§ TASK TO COMPLETE:
In the listing below, find the line containing "fetches two bytes, and" and the line containing "initRegs := defaultInitRegs .mono". Repeat exactly those two lines and every line between them, nothing more.

########################################

-- ==== Sys2Proof/Tests/Slice0.lean ====
section
/-! SUPPORT. The model's own tests. Expected results come from spec/95_test_vectors.md (named in each docstring) and
from the encodings of spec/opcode_table.json; the witnesses show that the hypotheses of each statement can be met. -/

namespace Sys2Proof.Tests

open Sys2Proof.Machine

/-! ## Decoding: words written out bit by bit from spec/opcode_table.json -/

theorem test_decode_nop : decodeTableWord 8 0b00000000 = some .nop := by decide
theorem test_decode_stop : decodeTableWord 8 0b00010000 = some .stop := by decide
theorem test_decode_halt : decodeTableWord 8 0b01110110 = some .halt := by decide
theorem test_decode_reti : decodeTableWord 8 0b11011001 = some .reti := by decide
theorem test_decode_di : decodeTableWord 8 0b11110011 = some .di := by decide
theorem test_decode_ei : decodeTableWord 8 0b11111011 = some .ei := by decide
theorem test_decode_prefix : decodeTableWord 8 0b11001011 = some (.delegated 0xCB) := by decide
theorem test_decode_illegalD3 : decodeTableWord 8 0b11010011 = some .illegalD3 := by decide
theorem test_decode_illegalDB : decodeTableWord 8 0b11011011 = some .illegalDB := by decide
theorem test_decode_illegalDD : decodeTableWord 8 0b11011101 = some .illegalDD := by decide
theorem test_decode_illegalE3 : decodeTableWord 8 0b11100011 = some .illegalE3 := by decide
theorem test_decode_illegalE4 : decodeTableWord 8 0b11100100 = some .illegalE4 := by decide
theorem test_decode_illegalEB : decodeTableWord 8 0b11101011 = some .illegalEB := by decide
theorem test_decode_illegalEC : decodeTableWord 8 0b11101100 = some .illegalEC := by decide
theorem test_decode_illegalED : decodeTableWord 8 0b11101101 = some .illegalED := by decide
theorem test_decode_illegalF4 : decodeTableWord 8 0b11110100 = some .illegalF4 := by decide
theorem test_decode_illegalFC : decodeTableWord 8 0b11111100 = some .illegalFC := by decide
theorem test_decode_illegalFD : decodeTableWord 8 0b11111101 = some .illegalFD := by decide

/-- A delegated byte with no row of its own (30_encoding.md R58). -/
theorem test_decode_delegated : decode [0x3C, 0x00] = .ok (.delegated 0x3C, [0x00]) := rfl

/-- The one list of bytes the decoder refuses. -/
theorem test_decode_empty : decode [] = .error .noOpcodeByte := rfl

/-! ## WellFormed: the one check, and the terms it refuses -/

theorem test_wf_refuses_a_core_byte : (Instr.delegated 0x00).wf = false := by decide
theorem test_wf_refuses_an_illegal_byte : (Instr.delegated 0xD3).wf = false := by decide
theorem test_wf_accepts_the_prefix : (Instr.delegated 0xCB).wf = true := by decide

/-! ## A small state, as the conventions of spec/95_test_vectors.md give it -/

/-- An executor of four opcodes: 0xE0 stores 0x00 to IF, 0x3C copies bit 0 of A to B and faults on it set, 0x01
fetches two bytes, and the prefixed 0x11 writes F. -/
def testExecutor : Executor where
  ops := [(0xE0, .memWrite 0xFF0F 0x00 (.done 3)),
          (0x3C, .testBit (.reg8 .a) 0 .fault (.writeReg8 .b 0x00 (.done 1))),
          (0x01, .fetchByte (.fetchByte (.testBit .lastByte 7 (.writeSp 0x8000 (.done 3)) (.done 3))))]
  cbOps := [(0x11, .writeReg8 .f 0xFF (.done 2))]

/-- The parameters of the vectors: `Mono`, `STOP_LENGTH = 2`, the defaults, and a frame of ten ticks. -/
def monoParams : Params where
  target := .mono
  executor := testExecutor
  frameTicks := 10
  initRegs := defaultInitRegs .mono
  stopLength := .two
  coreCost := defaultCoreCost
  joypMultiValue := 0x0F
  joypResetSelect := .buttons
  ifReset := 0x00
  ieReset := 0x00

/-- The same on `Color`. -/
def colorParams : Params := { monoParams with target := .color, initRegs := defaultInitRegs .color }

/-- The start state of the vectors, with PC, the listed bytes, IME, IF and IE. -/
def start (pc : Word) (m : Memory) (ime : Bool) (flag enable : Byte) : State :=
  { State.resetFor monoParams [] with
    regs := { defaultInitRegs .mono with pc := pc }, mem := m, ime := ime, intFlag := flag, intEnable := enable }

########################################

§ ANSWER BELOW:
fetches two bytes, and the prefixed 0x11 writes F. -/
def testExecutor : Executor where
  ops := [(0xE0, .memWrite 0xFF0F 0x00 (.done 3)),
          (0x3C, .testBit (.reg8 .a) 0 .fault (.writeReg8 .b 0x00 (.done 1))),
          (0x01, .fetchByte (.fetchByte (.testBit .lastByte 7 (.writeSp 0x8000 (.done 3)) (.done 3))))]
  cbOps := [(0x11, .writeReg8 .f 0xFF (.done 2))]

/-- The parameters of the vectors: `Mono`, `STOP_LENGTH = 2`, the defaults, and a frame of ten ticks. -/
def monoParams : Params where
  target := .mono
  executor := testExecutor
  frameTicks := 10
  initRegs := defaultInitRegs .mono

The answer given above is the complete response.